**SUPPLIED MATERIAL**:
-- ==== Sys2Proof/Tests/Slice0.lean ====
section
/-! SUPPORT. Tests of the model against the spec's own examples (95_test_vectors.md and the Example line of each rule;
the rule or vector stands beside each row), and a witness for the hypotheses of each statement. -/

namespace Sys2Proof.Tests

-- one theorem at a time: the stacks of many threads do not fit beside each other
set_option Elab.async false

open Sys2Proof Sys2Proof.Machine

/-! ## Well-formed terms -/

theorem test_wellFormed_accepts : (Instr.addw (.imm 0xFFFFFFFF) (.autoInc 3)).wellFormed = true := by decide
theorem test_wellFormed_literal_destination : (Instr.addw (.reg 1) (.lit 5)).wellFormed = false := by decide
theorem test_wellFormed_immediate_destination : (Instr.movw (.reg 1) (.imm 5)).wellFormed = false := by decide
theorem test_wellFormed_wide_immediate : (Instr.movb (.imm 0x100) (.reg 1)).wellFormed = false := by decide
theorem test_wellFormed_immediate_address : (Instr.jmp (.imm 5)).wellFormed = false := by decide
theorem test_wellFormed_repeat_count : (Instr.rep (.ind 1)).wellFormed = false := by decide
theorem test_wellFormed_illegal_specifier : (Instr.retp (.illegal 0xE0)).wellFormed = false := by decide
theorem test_wellFormed_missing_reference : (Instr.bv (.missing 0)).wellFormed = false := by decide
theorem test_wellFormed_compare_literal : (Instr.cmpw (.reg 1) (.lit 5)).wellFormed = true := by decide

/-! ## Decoding -/

/-- The bytes decode to the instruction, with nothing left. -/
def decodesTo (bs : List Byte) (i : Instr) : Bool :=
  match decode Params.default bs with
  | .ok (j, []) => j == i
  | _ => false

/-- Column 0 of the opcode map (R120), with references by the mode table (R113). -/
theorem test_decode_column_0 :
    ([([0x00, 0xC1, 0xC2], .movb (.reg 1) (.reg 2)),
      ([0x10, 0x83, 0xFC, 0x56], .negb (.offB 3 0xFC) (.autoSkip 6)),
      ([0x20, 0xF4, 0x08, 0xC2], .sbrb (.spB 8) (.reg 2)),
      ([0x30, 0x83, 0xFC, 0x77], .cmpb (.offB 3 0xFC) (.autoIncInd 7)),
      ([0x40, 0xF4, 0x08, 0x64], .addb (.spB 8) (.autoInc 4)),
      ([0x50, 0x83, 0xFC, 0xF0, 0x10], .adcb (.offB 3 0xFC) (.pcB 0x10)),
      ([0x60, 0x6F, 0xD5], .subb (.autoInc 15) (.autoDec 5)),
      ([0x70, 0x3F, 0xFA, 0x78, 0x56, 0x34, 0x12], .sbbb (.lit 63) (.dirW 0x12345678)),
      ([0x80, 0xFC, 0xD5], .mulb .stk (.autoDec 5)),
      ([0x90, 0x6F, 0xFA, 0x78, 0x56, 0x34, 0x12], .dvrb (.autoInc 15) (.dirW 0x12345678)),
      ([0xA0, 0xC1, 0xD5], .remb (.reg 1) (.autoDec 5)),
      ([0xB0, 0xC1, 0xF0, 0x10], .divb (.reg 1) (.pcB 0x10)),
      ([0xC0, 0xC1, 0xC2], .bitb (.reg 1) (.reg 2))] : List (List Byte × Instr)).all (fun p => decodesTo p.1 p.2) = true := by decide

/-- Column 1 of the opcode map (R120), with references by the mode table (R113). -/
theorem test_decode_column_1 :
    ([([0x01, 0x3F, 0xC2], .sftb (.lit 63) (.reg 2)),
      ([0x11, 0xFC, 0x77], .sfab .stk (.autoIncInd 7)),
      ([0x21, 0xC1, 0x64], .rotb (.reg 1) (.autoInc 4)),
      ([0x31, 0xFC, 0xF0, 0x10], .ffob .stk (.pcB 0x10)),
      ([0x41, 0xC1, 0xD5], .andb (.reg 1) (.autoDec 5)),
      ([0x51, 0xFC, 0xFA, 0x78, 0x56, 0x34, 0x12], .orb .stk (.dirW 0x12345678)),
      ([0x61, 0xF4, 0x08, 0xD5], .xorb (.spB 8) (.autoDec 5)),
      ([0x71, 0x42, 0xFA, 0x78, 0x56, 0x34, 0x12], .notb (.ind 2) (.dirW 0x12345678)),
      ([0x81, 0xF9, 0x00, 0x40, 0x56], .adcd (.dirH 0x4000) (.autoSkip 6)),
      ([0x91, 0xF4, 0x08, 0xFA, 0x78, 0x56, 0x34, 0x12], .sbbd (.spB 8) (.dirW 0x12345678))] : List (List Byte × Instr)).all (fun p => decodesTo p.1 p.2) = true := by decide

/-- Column 2 of the opcode map (R120), with references by the mode table (R113). -/
theorem test_decode_column_2 :
    ([([0x02, 0x42, 0xC2], .movh (.ind 2) (.reg 2)),
      ([0x12, 0xF9, 0x00, 0x40, 0x77], .negh (.dirH 0x4000) (.autoIncInd 7)),
      ([0x22, 0x3F, 0x64], .sbrh (.lit 63) (.autoInc 4)),
      ([0x32, 0xF9, 0x00, 0x40, 0xF0, 0x10], .cmph (.dirH 0x4000) (.pcB 0x10)),
      ([0x42, 0x3F, 0xD5], .addh (.lit 63) (.autoDec 5)),
      ([0x52, 0xF9, 0x00, 0x40, 0xFA, 0x78, 0x56, 0x34, 0x12], .adch (.dirH 0x4000) (.dirW 0x12345678)),
      ([0x62, 0xC1, 0x56], .subh (.reg 1) (.autoSkip 6)),
      ([0x72, 0x83, 0xFC, 0xFA, 0x78, 0x56, 0x34, 0x12], .sbbh (.offB 3 0xFC) (.dirW 0x12345678)),
      ([0x82, 0x6F, 0x56], .mulh (.autoInc 15) (.autoSkip 6)),
      ([0x92, 0xC1, 0xFA, 0x78, 0x56, 0x34, 0x12], .dvrh (.reg 1) (.dirW 0x12345678)),
      ([0xA2, 0x3F, 0xD5], .remh (.lit 63) (.autoDec 5)),
      ([0xB2, 0x3F, 0xF0, 0x10], .divh (.lit 63) (.pcB 0x10)),
      ([0xC2, 0x3F, 0x64], .bith (.lit 63) (.autoInc 4))] : List (List Byte × Instr)).all (fun p => decodesTo p.1 p.2) = true := by decide

/-- Column 3 of the opcode map (R120), with references by the mode table (R113). -/
theorem test_decode_column_3 :
    ([([0x03, 0x83, 0xFC, 0x64], .sfth (.offB 3 0xFC) (.autoInc 4)),
      ([0x13, 0x6F, 0x77], .sfah (.autoInc 15) (.autoIncInd 7)),
      ([0x23, 0x42, 0x64], .roth (.ind 2) (.autoInc 4)),
      ([0x33, 0x6F, 0xF0, 0x10], .ffoh (.autoInc 15) (.pcB 0x10)),
      ([0x43, 0x42, 0xD5], .andh (.ind 2) (.autoDec 5)),
      ([0x53, 0x6F, 0xFA, 0x78, 0x56, 0x34, 0x12], .orh (.autoInc 15) (.dirW 0x12345678)),
      ([0x63, 0x3F, 0x56], .xorh (.lit 63) (.autoSkip 6)),
      ([0x73, 0xFC, 0xC2], .noth .stk (.reg 2))] : List (List Byte × Instr)).all (fun p => decodesTo p.1 p.2) = true := by decide

/-- Column 4 of the opcode map (R120), with references by the mode table (R113). -/
theorem test_decode_column_4 :
    ([([0x04, 0xFC, 0x64], .movw .stk (.autoInc 4)),
      ([0x14, 0xF4, 0x08, 0xF0, 0x10], .negw (.spB 8) (.pcB 0x10)),
      ([0x24, 0x83, 0xFC, 0xD5], .sbrw (.offB 3 0xFC) (.autoDec 5)),
      ([0x34, 0xF4, 0x08, 0xFA, 0x78, 0x56, 0x34, 0x12], .cmpw (.spB 8) (.dirW 0x12345678)),
      ([0x44, 0x83, 0xFC, 0x56], .addw (.offB 3 0xFC) (.autoSkip 6)),
      ([0x54, 0xF4, 0x08, 0xC2], .adcw (.spB 8) (.reg 2)),
      ([0x64, 0x42, 0x56], .subw (.ind 2) (.autoSkip 6)),
      ([0x74, 0xF9, 0x00, 0x40, 0xC2], .sbbw (.dirH 0x4000) (.reg 2)),
      ([0x84, 0xF4, 0x08, 0x56], .mulw (.spB 8) (.autoSkip 6)),
      ([0x94, 0x3F, 0xC2], .dvrw (.lit 63) (.reg 2)),
      ([0xA4, 0x42, 0x56], .remw (.ind 2) (.autoSkip 6)),
      ([0xB4, 0x42, 0xF0, 0x10], .divw (.ind 2) (.pcB 0x10)),
      ([0xC4, 0x42, 0x64], .bitw (.ind 2) (.autoInc 4))] : List (List Byte × Instr)).all (fun p => decodesTo p.1 p.2) = true := by decide

/-- Column 5 of the opcode map (R120), with references by the mode table (R113). -/
theorem test_decode_column_5 :
    ([([0x05, 0xF9, 0x00, 0x40, 0x64], .sftw (.dirH 0x4000) (.autoInc 4)),
      ([0x15, 0xC1, 0xF0, 0x10], .sfaw (.reg 1) (.pcB 0x10)),
      ([0x25, 0xFC, 0xD5], .rotw .stk (.autoDec 5)),
      ([0x35, 0xC1, 0xFA, 0x78, 0x56, 0x34, 0x12], .ffow (.reg 1) (.dirW 0x12345678)),
      ([0x45, 0xFC, 0x56], .andw .stk (.autoSkip 6)),
      ([0x55, 0xC1, 0xC2], .orw (.reg 1) (.reg 2)),
      ([0x65, 0x83, 0xFC, 0x77], .xorw (.offB 3 0xFC) (.autoIncInd 7)),
      ([0x75, 0x6F, 0xC2], .notw (.autoInc 15) (.reg 2)),
      ([0x85, 0xC1, 0x77], .ldpr (.reg 1) (.autoIncInd 7)),
      ([0x95, 0x42, 0xC2], .stpr (.ind 2) (.reg 2)),
      ([0xA5, 0x83, 0xFC, 0x56], .lcnt (.offB 3 0xFC) (.autoSkip 6)),
      ([0xB5, 0x83, 0xFC, 0xFA, 0x78, 0x56, 0x34, 0x12], .lptr (.offB 3 0xFC) (.dirW 0x12345678)),
      ([0xC5, 0x83, 0xFC, 0x64], .bcnt (.offB 3 0xFC) (.autoInc 4)),
      ([0xD5, 0xF4, 0x08, 0x56], .bptr (.spB 8) (.autoSkip 6)),
      ([0xE5, 0x83, 0xFC, 0x77], .mova (.offB 3 0xFC) (.autoIncInd 7))] : List (List Byte × Instr)).all (fun p => decodesTo p.1 p.2) = true := by decide

/-- Column 8 of the opcode map (R120), with references by the mode table (R113). -/
theorem test_decode_column_8 :
    ([([0x08, 0x6F, 0xD5], .movr (.autoInc 15) (.autoDec 5)),
      ([0x18, 0x3F, 0xF0, 0x10], .negr (.lit 63) (.pcB 0x10)),
      ([0x28, 0xF9, 0x00, 0x40, 0xD5], .sbrr (.dirH 0x4000) (.autoDec 5)),
      ([0x38, 0x3F, 0xFA, 0x78, 0x56, 0x34, 0x12], .cmpr (.lit 63) (.dirW 0x12345678)),
      ([0x48, 0xF9, 0x00, 0x40, 0x56], .addr (.dirH 0x4000) (.autoSkip 6)),
      ([0x58, 0x3F, 0xC2], .sqtr (.lit 63) (.reg 2)),
      ([0x68, 0xFC, 0x77], .subr .stk (.autoIncInd 7)),
      ([0x78, 0xF4, 0x08, 0x64], .sgnr (.spB 8) (.autoInc 4)),
      ([0x88, 0x3F, 0x77], .mulr (.lit 63) (.autoIncInd 7)),
      ([0x98, 0x83, 0xFC, 0xC2], .dvrr (.offB 3 0xFC) (.reg 2)),
      ([0xA8, 0xFC, 0x56], .remr .stk (.autoSkip 6)),
      ([0xB8, 0xFC, 0xFA, 0x78, 0x56, 0x34, 0x12], .divr .stk (.dirW 0x12345678))] : List (List Byte × Instr)).all (fun p => decodesTo p.1 p.2) = true := by decide

/-- Column 9 of the opcode map (R120), with references by the mode table (R113). -/
theorem test_decode_column_9 :
    ([([0x09, 0xF4, 0x08, 0xD5], .cvbr (.spB 8) (.autoDec 5)),
      ([0x19, 0x42, 0xFA, 0x78, 0x56, 0x34, 0x12], .cvhr (.ind 2) (.dirW 0x12345678)),
      ([0x29, 0x6F, 0x56], .cvwr (.autoInc 15) (.autoSkip 6)),
      ([0x39, 0x42, 0xC2], .cvlr (.ind 2) (.reg 2)),
      ([0x49, 0x6F, 0x77], .cvbl (.autoInc 15) (.autoIncInd 7)),
      ([0x59, 0x42, 0x64], .cvhl (.ind 2) (.autoInc 4)),
      ([0x69, 0xF9, 0x00, 0x40, 0x77], .cvwl (.dirH 0x4000) (.autoIncInd 7)),
      ([0x79, 0xC1, 0x64], .cvrl (.reg 1) (.autoInc 4)),
      ([0x89, 0x42, 0x77], .cvbw (.ind 2) (.autoIncInd 7)),
      ([0x99, 0xFC, 0x64], .cvhw .stk (.autoInc 4)),
      ([0xA9, 0xF9, 0x00, 0x40, 0x77], .cvwb (.dirH 0x4000) (.autoIncInd 7)),
      ([0xB9, 0xF9, 0x00, 0x40, 0xFA, 0x78, 0x56, 0x34, 0x12], .cvwh (.dirH 0x4000) (.dirW 0x12345678)),
      ([0xC9, 0xFC, 0xD5], .cvrw .stk (.autoDec 5)),
      ([0xD9, 0xC1, 0x56], .cvlw (.reg 1) (.autoSkip 6))] : List (List Byte × Instr)).all (fun p => decodesTo p.1 p.2) = true := by decide

/-- Column A of the opcode map (R120), with references by the mode table (R113). -/
theorem test_decode_column_A :
    ([([0x0A, 0xC1, 0xD5], .movl (.reg 1) (.autoDec 5)),
      ([0x1A, 0x83, 0xFC, 0xFA, 0x78, 0x56, 0x34, 0x12], .negl (.offB 3 0xFC) (.dirW 0x12345678)),
      ([0x2A, 0xF4, 0x08, 0x56], .sbrl (.spB 8) (.autoSkip 6)),
      ([0x3A, 0x83, 0xFC, 0xC2], .cmpl (.offB 3 0xFC) (.reg 2)),
      ([0x4A, 0xF4, 0x08, 0x77], .addl (.spB 8) (.autoIncInd 7)),
      ([0x5A, 0x83, 0xFC, 0x64], .sqtl (.offB 3 0xFC) (.autoInc 4)),
      ([0x6A, 0x6F, 0xF0, 0x10], .subl (.autoInc 15) (.pcB 0x10)),
      ([0x7A, 0x3F, 0x64], .sgnl (.lit 63) (.autoInc 4)),
      ([0x8A, 0x83, 0xFC, 0xF0, 0x10], .mull (.offB 3 0xFC) (.pcB 0x10)),
      ([0x9A, 0xF9, 0x00, 0x40, 0x64], .dvrl (.dirH 0x4000) (.autoInc 4)),
      ([0xAA, 0x6F, 0x77], .reml (.autoInc 15) (.autoIncInd 7)),
      ([0xBA, 0x6F, 0xC2], .divl (.autoInc 15) (.reg 2))] : List (List Byte × Instr)).all (fun p => decodesTo p.1 p.2) = true := by decide

/-- Column B of the opcode map (R120), with references by the mode table (R113). -/
theorem test_decode_column_B :
    ([([0x0B], .nop),
      ([0x1B], .clc),
      ([0x2B], .stc),
      ([0x3B], .cmc),
      ([0x4B], .eron),
      ([0x5B], .erof),
      ([0x6B], .bkpt),
      ([0x7B], .rset),
      ([0x8B], .ei),
      ([0x9B], .di),
      ([0xCB], .reti),
      ([0xDB], .wait),
      ([0xEB], .ret)] : List (List Byte × Instr)).all (fun p => decodesTo p.1 p.2) = true := by decide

**TASK TO COMPLETE**: With the line that has "([0xA0, 0xC1, 0xD5], .remb" as the first and the line that has "([0x62, 0xC1, 0x56], .subh" as the last, repeat exactly that run of lines above and no more.

**EXERCISE OUTPUT**:
      ([0xA0, 0xC1, 0xD5], .remb (.reg 1) (.autoDec 5)),
      ([0xB0, 0xC1, 0xF0, 0x10], .divb (.reg 1) (.pcB 0x10)),
      ([0xC0, 0xC1, 0xC2], .bitb (.reg 1) (.reg 2))] : List (List Byte × Instr)).all (fun p => decodesTo p.1 p.2) = true := by decide

/-- Column 1 of the opcode map (R120), with references by the mode table (R113). -/
theorem test_decode_column_1 :
    ([([0x01, 0x3F, 0xC2], .sftb (.lit 63) (.reg 2)),
      ([0x11, 0xFC, 0x77], .sfab .stk (.autoIncInd 7)),
      ([0x21, 0xC1, 0x64], .rotb (.reg 1) (.autoInc 4)),
      ([0x31, 0xFC, 0xF0, 0x10], .ffob .stk (.pcB 0x10)),
      ([0x41, 0xC1, 0xD5], .andb (.reg 1) (.autoDec 5)),
      ([0x51, 0xFC, 0xFA, 0x78, 0x56, 0x34, 0x12], .orb .stk (.dirW 0x12345678)),
      ([0x61, 0xF4, 0x08, 0xD5], .xorb (.spB 8) (.autoDec 5)),
      ([0x71, 0x42, 0xFA, 0x78, 0x56, 0x34, 0x12], .notb (.ind 2) (.dirW 0x12345678)),
      ([0x81, 0xF9, 0x00, 0x40, 0x56], .adcd (.dirH 0x4000) (.autoSkip 6)),
      ([0x91, 0xF4, 0x08, 0xFA, 0x78, 0x56, 0x34, 0x12], .sbbd (.spB 8) (.dirW 0x12345678))] : List (List Byte × Instr)).all (fun p => decodesTo p.1 p.2) = true := by decide

/-- Column 2 of the opcode map (R120), with references by the mode table (R113). -/
theorem test_decode_column_2 :
    ([([0x02, 0x42, 0xC2], .movh (.ind 2) (.reg 2)),
      ([0x12, 0xF9, 0x00, 0x40, 0x77], .negh (.dirH 0x4000) (.autoIncInd 7)),
      ([0x22, 0x3F, 0x64], .sbrh (.lit 63) (.autoInc 4)),
      ([0x32, 0xF9, 0x00, 0x40, 0xF0, 0x10], .cmph (.dirH 0x4000) (.pcB 0x10)),
      ([0x42, 0x3F, 0xD5], .addh (.lit 63) (.autoDec 5)),
      ([0x52, 0xF9, 0x00, 0x40, 0xFA, 0x78, 0x56, 0x34, 0x12], .adch (.dirH 0x4000) (.dirW 0x12345678)),
      ([0x62, 0xC1, 0x56], .subh (.reg 1) (.autoSkip 6)),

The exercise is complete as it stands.